Pygidium antero-ventrally flattened, cylindrical with three cirri: two latero-ventral cirri (82 μm long) and one mid-ventral cirri (19 μm long) (Fig. 7A, G).

Reproduction. Some specimens of this species from the Sea of Marmara had eggs in their coelomic cavities from chaetiger 28 to the end of the body; each chaetiger had four eggs. The egg diameter varied between 130 and 182 μm. The gamete bearing specimens have red speckles near notopodia along the body. Sexually mature specimens were previously reported in June and July (O’Connor et al. 1984; Aguirrezabalaga 2012), and the egg diameter was estimated between 100 and 170 μm (O’Connor et al. 1984)

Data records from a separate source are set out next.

/-- What CLASS_CONFIG adds to the checks of R94. -/
def State.classConfigChecks (_ : State) (r : Req) : Checks :=
  { Checks.plain C.CLASS_CONFIG with
      target := targetError 0x03 15 3 false r, dflt := [(A.CLASS_CONFIG_ACK_TIMEOUT_MS, 0)] }

/-- What CLASS_CONFIG does once its checks have passed. -/
def State.classConfigAct (s : State) (r : Req) : Ans :=
      let c := r.index
      let t := (s.setF F.CLH_CLASS_CFG_REACT c (r.arg A.CLASS_CONFIG_REACT)).setF F.CLH_CLASS_CFG_ACK_TIMEOUT_MS c
        (r.arg A.CLASS_CONFIG_ACK_TIMEOUT_MS)
      let t := if c = 0 then t else t.setF F.CLH_CLASS_CFG_ESCALATE c (r.arg A.CLASS_CONFIG_ESCALATE)
      .ok t (w32 (t.rd R.CLH_CLASS_CFG c))

/-- CLASS_CONFIG (0x0F02, R564). -/
def execClassConfig (m : Nat) (s : State) : Host.Outcome State Fault Refusal :=
  .next (s.runCmd m C.CLASS_CONFIG s.classConfigChecks s.classConfigAct)

/-- What EVENT_ROUTE adds to the checks of R94. -/
def State.eventRouteChecks (s : State) (r : Req) : Checks :=
  { Checks.plain C.EVENT_ROUTE with
      target := targetError 0x03 15 96 false r
      dflt := [(A.EVENT_ROUTE_HOLDOFF_US, 0), (A.EVENT_ROUTE_TLR 0, s.rd R.CLH_EVT_TLR_LO r.index), (A.EVENT_ROUTE_TLR 1, s.rd R.CLH_EVT_TLR_HI r.index)] }

/-- What EVENT_ROUTE does once its checks have passed. -/
def State.eventRouteAct (s : State) (r : Req) : Ans :=
      let g := r.index
      let t := (s.setF F.CLH_GROUP_CFG_VECTOR g (r.arg A.EVENT_ROUTE_VECTOR)).setF F.CLH_GROUP_CFG_HOLDOFF_US g (r.arg A.EVENT_ROUTE_HOLDOFF_US)
      let t := t.each (List.range 64) fun b t =>
        if srcUsed (64 * g + b) = 1 then
          t.setF F.CLH_SRC_CFG_REACT (64 * g + b)
            (putBits (t.fld F.CLH_SRC_CFG_REACT (64 * g + b)) 0 1 (b2n (bit (r.arg (A.EVENT_ROUTE_MASK (b / 32))) (b % 32))))
        else t
      let t := (t.wr R.CLH_EVT_TLR_LO g (r.arg (A.EVENT_ROUTE_TLR 0))).wr R.CLH_EVT_TLR_HI g (r.arg (A.EVENT_ROUTE_TLR 1))
      .ok t (w32 (t.rd R.CLH_GROUP_CFG g))

/-- EVENT_ROUTE (0x0F03, R572, R573): the MSI mask is REACT[0] of each source of the group. -/
def execEventRoute (m : Nat) (s : State) : Host.Outcome State Fault Refusal :=
  .next (s.runCmd m C.EVENT_ROUTE s.eventRouteChecks s.eventRouteAct)

/-- The records FAULT_READ returns, in rising number: at most `count` from number `first`, or the latest ones. -/
def State.readRecords (s : State) (r : Req) : List FaultRec :=
  let l := s.clh.slots.filter fun f => !r.on A.FAULT_READ_UNACKED_ONLY || !f.acked
  let l := l.mergeSort fun a b => decide (a.number ≤ b.number)
  let n := r.arg A.FAULT_READ_COUNT
  if r.expert then (l.filter fun f => decide (r.arg A.FAULT_READ_FIRST ≤ f.number)).take n else l.drop (l.length - n)

/-- What FAULT_READ adds to the checks of R94. -/
def State.faultReadChecks (s : State) (r : Req) : Checks :=
  { Checks.plain C.FAULT_READ with
      dflt := [(A.FAULT_READ_FIRST, s.fld F.CLH_REC_HEAD_NEXT 0 - r.arg A.FAULT_READ_COUNT)]
      args := r.range A.FAULT_READ_COUNT 1 63 }

/-- What FAULT_READ does once its checks have passed. -/
def State.faultReadAct (s : State) (r : Req) : Ans :=
      let l := s.readRecords r
      let head := s.fld F.CLH_REC_HEAD_NEXT 0
      .ok s (w32 head ++ w32 ((l.head?.map FaultRec.number).getD head) ++ l.flatMap FaultRec.bytes)

/-- FAULT_READ (0x0F04, R558). With no record to return, FIRST_RETURNED is HEAD. -/
def execFaultRead (m : Nat) (s : State) : Host.Outcome State Fault Refusal :=
  .next (s.runCmd m C.FAULT_READ s.faultReadChecks s.faultReadAct)

/-- What FAULT_ACK adds to the checks of R94. -/
def State.faultAckChecks (_ : State) (r : Req) : Checks :=
  { Checks.plain C.FAULT_ACK with args := r.range A.FAULT_ACK_SCOPE 0 2 }

/-- What FAULT_ACK does once its checks have passed. -/
def State.faultAckAct (s : State) (r : Req) : Ans :=
      let n := r.arg A.FAULT_ACK_RECORD
      let p := fun (f : FaultRec) =>
        if r.arg A.FAULT_ACK_SCOPE = 0 then f.number == n
        else if r.arg A.FAULT_ACK_SCOPE = 1 then decide (f.number ≤ n)
        else f.cls == r.arg A.FAULT_ACK_CLASS
      if r.arg A.FAULT_ACK_SCOPE = 0 && !s.clh.slots.any p then .fail s 0x0302 0
      else
        let k := (s.clh.slots.filter fun f => p f && !f.acked).length
        let t := s.ackRecords p
        .ok t (w32 k ++ w32 (t.rd R.CLH_ERRN_STATUS 0))

/-- FAULT_ACK (0x0F05, R563, R575). -/
def execFaultAck (m : Nat) (s : State) : Host.Outcome State Fault Refusal :=
  .next (s.runCmd m C.FAULT_ACK s.faultAckChecks s.faultAckAct)

/-- What ERRN_CONTROL adds to the checks of R94. -/
def State.errnControlChecks (_ : State) (r : Req) : Checks :=
  { Checks.plain C.ERRN_CONTROL with
      dflt := [(A.ERRN_CONTROL_FORCE, 0)], args := r.range A.ERRN_CONTROL_PULSE_US 1 1000 }

/-- What ERRN_CONTROL does once its checks have passed. -/
def State.errnControlAct (s : State) (r : Req) : Ans :=
      let t := ((s.setF F.CLH_ERRN_CFG_PULSE_US 0 (r.arg A.ERRN_CONTROL_PULSE_US)).setF F.CLH_ERRN_CFG_MODE 0 (r.arg A.ERRN_CONTROL_MODE)).setF
        F.CLH_ERRN_CFG_FORCE 0 (r.arg A.ERRN_CONTROL_FORCE)
      let t := (if r.on A.ERRN_CONTROL_RELEASE then t.setF F.CLH_ERRN_STATUS_HOLD 0 0 else t).updateErrn
      .ok t (w32 (t.rd R.CLH_ERRN_STATUS 0))

/-- ERRN_CONTROL (0x0F06, R569, R570). -/
def execErrnControl (m : Nat) (s : State) : Host.Outcome State Fault Refusal :=
  .next (s.runCmd m C.ERRN_CONTROL s.errnControlChecks s.errnControlAct)

/-- An injected raise passes the path of a raise: it is handled at once where its collector's link is up, else it waits there (R556, R576). -/
def State.injectRaise (s : State) (src by_ : Nat) : State × Option Nat :=
  let s := s.note E.CLH_INJECTED
  if srcOnIsland src || s.flag F.CLH_COLLECTOR_LINK_OK (srcDie by_) then s.handle (s.raiseNow src 0xFFFFFFFF)
  else (s.raise src 0xFFFFFFFF, none)

/-- What FAULT_INJECT adds to the checks of R94. -/
def State.faultInjectChecks (s : State) (r : Req) : Checks :=
  { Checks.plain C.FAULT_INJECT with
      target := targetSource r
      args := firstFail [r.range A.FAULT_INJECT_KIND 0 2, failIf (s.fld F.CLH_SRC_CFG_CLASS r.index == 3) (badArg A.FAULT_INJECT_KIND 1)] }

/-- What FAULT_INJECT does once its checks have passed. -/
def State.faultInjectAct (s : State) (r : Req) : Ans :=
      let i := r.index
      let k := r.arg A.FAULT_INJECT_KIND
      let (t, n) := if k = 0 then s.injectRaise i i
        else if s.flag F.CLH_SRC_CFG_BROKEN i then (s.note E.CLH_INJECTED, none)
        else (s.breakRails i (3 * (k - 1))).injectRaise E.CLH_RAIL_BREAK i
      .ok t (w32 (n.getD 0xFFFFFFFF))

/-- FAULT_INJECT (0x0F07, R576): a raise, or rails that read 00 or 11 for 8 samples, which break them. -/
def execFaultInject (m : Nat) (s : State) : Host.Outcome State Fault Refusal :=
  .next (s.runCmd m C.FAULT_INJECT s.faultInjectChecks s.faultInjectAct)

end Sys2Proof.Machine
end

Parasites. The branchiae (on chaetigers 15 to 18) of some specimens of A. catherinae from the Sea of Marmara were parasitised by an unidentified copepod species (Fig. 7H). Laubier & Carton (1973) reported that the branchiae of specimens of Aricidea (Strelzovia) mediterranea (Laubier & Ramos, 1974) from the western Mediterranean were parasitised by the copepod Vectoriella ramosae Laubier & Carton 1973. A further detailed study is needed to clarify if the same parasite also infected the A. catherinae specimens.

Remarks. The specimens of Aricidea catherinae from the Sea of Marmara differ from the original description by Laubier (1967) in their larger body size, in bearing more branchiae and in possessing notopodial papillae and neuropodial postchaetal lobes. However, the Sea of Marmara’s specimens are similar to the original description in terms of the shapes of the antenna (with a swelling near proximal part) and of the shape of the notopodial postchaetal lobes, the branchiae and the modified neurochaetae. Weakly asymmetrical basal swellings in the notopodial postchaetal lobes were not mentioned in the original description, but subsequently illustrated by Strelzov (1979). The neuropodial postchaetal lobe was not mentioned by Laubier (1967), but Gil & Sarda (1999), Blake (1996) and Aguirrezabalaga (2012) reported it on the specimens from the Mediterranean, Atlantic Ocean and Pacific Ocean.

Lovell (2002) was the first to report the notopodial papillae (as papillary protuberance) for this species. Aguirrezabalaga (2012) also photographed (in Figure 60A) but did not describe it. It seems that this character, which only occurs in chaetigers 7–8 in the branchial region, might have been overlooked because of the difficulty in discriminating it. The notopodial papillae were previously described in Aricidea finitima Strelzov, 1973 (Strelzov 1979) and A. rubra Blake, 1996 (Blake 1996).

In the previous descriptions of this species, the short dorsal ciliary bands (sdcb), which were placed just posterior to the bases of branchiae, were not mentioned, but they were apparent in the SEM photograph (in Figure 60C) taken by Aguirrezabalaga (2012). It seems that they were some kind of sensory organs, but their real function should be investigated in detail.

Habitat and Distribution. The specimens of Aricidea catherinae were found in soft substrata at depths ranging from 10 to 100 m in the Sea of Marmara. It was previously reported from the same habitats between 0 and 494 m depths in the Pacific Ocean (Blake 1996; Montiel et al. 2002; Aguado & López 2003), Indian Ocean (Lovell 2002), Arctic Ocean (Strelzov 1979), Atlantic Ocean (Campoy 1982; Gil & Sarda 1999; Aguirrezabalaga 2012), and eastern (Çinar et al. 2014) and western (Laubier & Ramos 1974) Mediterranean.